▶ **Requirement**: Copy nothing but the lines below running from the line containing "def dotGroups (rd" through the line containing "dotGroups rd g nt", both end lines included.

▶ **Records for the task**:

/-- Groups from index `i` on, `cnt` of them, up to reduction index `kEnd`, added in ascending order. -/
def dotGroups (rd : Rd) (g : MxGroup) (nt m n kEnd : Nat) : Nat → Nat → Acc → NFlags → Acc × NFlags
  | _, 0, a, f => (a, f)
  | i, cnt + 1, a, f =>
    let G := groupLen g.wt.fmt
    let r := dotGroup rd g nt m n (G * i) (min (G * (i + 1)) kEnd)
    let s := a.add (r.1, r.2.1)
    dotGroups rd g nt m n kEnd (i + 1) cnt s.1 (f ||| s.2 ||| NFlags.when r.2.2 fDenormal)

/-- The accumulator of element (m, n) after the chunks of one part, with the flags raised at once. -/
def dotPart (rd : Rd) (g : MxGroup) (mode m n part : Nat) (a : Acc) : Acc × NFlags :=
  let geo := g.geo mode
  let kc := chunkLen g.wt.fmt (mode == 2)
  let c0 := part * g.wt.kPart
  let c1 := min (c0 + g.wt.kPart) geo.ck
  let kEnd := min (c1 * kc) g.wt.kLen
  let G := groupLen g.wt.fmt
  let i0 := c0 * kc / G
  dotGroups rd g (tileN mode) m n kEnd i0 (ceilDiv kEnd G - i0) a 0#7

/-! ### Units -/

/-- Key of an accumulator: bank, array, row and column (R108). -/
def accKey (bank a r c : Nat) : Nat := ((bank * 4 + a) * 96 + r) * 192 + c

/-- The tile of one array in a unit: its array, group, m-block rows and n-block columns, its part, and whether that is the last. -/
structure TileJob where
  array : Nat
  g : MxGroup
  m0 : Nat
  m1 : Nat
  n0 : Nat
  n1 : Nat
  partBase : Nat
  part : Nat
  final : Bool
deriving DecidableEq, Repr

/-- The part that unit `u` is for a group, and whether it is final (R121, R122). -/
def MxRun.part (r : MxRun) (g : MxGroup) (u : Nat) : Nat × Bool :=
  let geo := g.geo r.mode
  let part := (geo.coords r.nFast u).2.2
  (part, part + 1 == geo.parts)

/-- The tiles of unit `u` in ascending array number (R109, R121, R122); quad-shared arrays beyond M take no rows. In split mode each
array's product has its own blocks and parts. -/
def MxRun.tiles (r : MxRun) (u : Nat) : List TileJob :=
  let mk (a : Nat) (g : MxGroup) (mblk nb pb : Nat) : TileJob :=
    let t := g.act.tileM
    let nt := tileN r.mode
    let p := r.part g u
    ⟨a, g, mblk * t, min ((mblk + 1) * t) g.act.rows, nb * nt, min ((nb + 1) * nt) g.wt.nLen, pb, p.1, p.2⟩
  r.groups.flatMap (fun p =>
    let g := p.2
    let c := (g.geo r.mode).coords r.nFast u
    if r.mode = 1 then
      (List.range 4).filterMap (fun a =>
        let t := mk a g (4 * c.1 + a) c.2.1 (g.out.partBase + a * 46080)
        if t.m0 < g.act.rows then some t else none)
    else [mk p.1 g c.1 c.2.1 g.out.partBase])

/-- The conversion state an array uses: that of array 0 in quad-shared and ganged modes (R126). -/
def convOf (mode : Nat) (cs : List ConvState) (a : Nat) : ConvState :=
  cs.getD (if mode = 0 then a else 0) ConvState.default

/-- The two checks of R141 as a unit latches its state, and that of R147 on the output tile, which a final unit writes. -/
def tileLatchOk (x : Ctx) (cs : ConvState) (t : TileJob) : Bool :=
  let e := cs.fmt.bytes
  let o := t.g.out
  (!t.final ||
    !(if o.mOrient then x.linesHit (o.base + t.n0 * o.stride + t.m0 * e) o.stride ((t.m1 - t.m0) * e) (t.n1 - t.n0)
      else x.linesHit (o.base + t.m0 * o.stride + t.n0 * e) o.stride ((t.n1 - t.n0) * e) (t.m1 - t.m0))) &&
  let last := if o.mOrient then o.base + (t.n1 - 1) * o.stride + t.m1 * e else o.base + (t.m1 - 1) * o.stride + t.n1 * e
  fits last &&
    (match cs.scale with
      | some b => fits (b + 4 * t.n1)
      | none => true) &&
    (match cs.bias with
      | some b => fits (b + 4 * t.n1)
      | none => true)

/-- The next unit latches the conversion states of the context; none when a check of R141 fails. -/
def MxRun.latch (r : MxRun) (x : Ctx) : Option MxRun :=
  let u := r.first + r.done
  if !(r.tiles u).all (fun t => tileLatchOk x (convOf r.mode x.conv t.array) t) then none
  else some { r with latched := x.conv }

/-- R147: no partial record that the sequence writes overlaps the save area. -/
def MxRun.partsClear (r : MxRun) (x : Ctx) : Bool :=
  x.saveArea.isNone || (List.range r.count).all (fun i =>
    let u := r.first + i
    (r.tiles u).all (fun t =>
      let nt := tileN r.mode
      t.final || (!x.hitsSave t.partBase (4 * nt * (t.m1 - t.m0)) && !x.hitsSave (t.partBase + 384 * nt) (nt * (t.m1 - t.m0)))))

/-- Initial accumulator of element (r, c) of a tile: cleared for part 0; from the partial record when the unit is the
first to run; otherwise where the part before it ended (R53, R123). -/
def initAcc (rd : Rd) (acc : Sp Acc) (bank : Nat) (mode : Nat) (reload : Bool) (t : TileJob) (row col : Nat) : Acc :=
  if t.part = 0 then Acc.clear
  else if reload then
    let nt := tileN mode
    let e := row * nt + col
    ⟨BitVec.ofNat 32 (rd (t.partBase + 4 * e) 4), NFlags.ofPendingByte (rd (t.partBase + 384 * nt + e) 1)⟩
  else Sp.get Acc.clear acc (accKey (b2n (bitN t.array bank)) t.array row col)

▶ **Response to this exercise**:
def dotGroups (rd : Rd) (g : MxGroup) (nt m n kEnd : Nat) : Nat → Nat → Acc → NFlags → Acc × NFlags
  | _, 0, a, f => (a, f)
  | i, cnt + 1, a, f =>
    let G := groupLen g.wt.fmt
    let r := dotGroup rd g nt m n (G * i) (min (G * (i + 1)) kEnd)
    let s := a.add (r.1, r.2.1)
    dotGroups rd g nt m n kEnd (i + 1) cnt s.1 (f ||| s.2 ||| NFlags.when r.2.2 fDenormal)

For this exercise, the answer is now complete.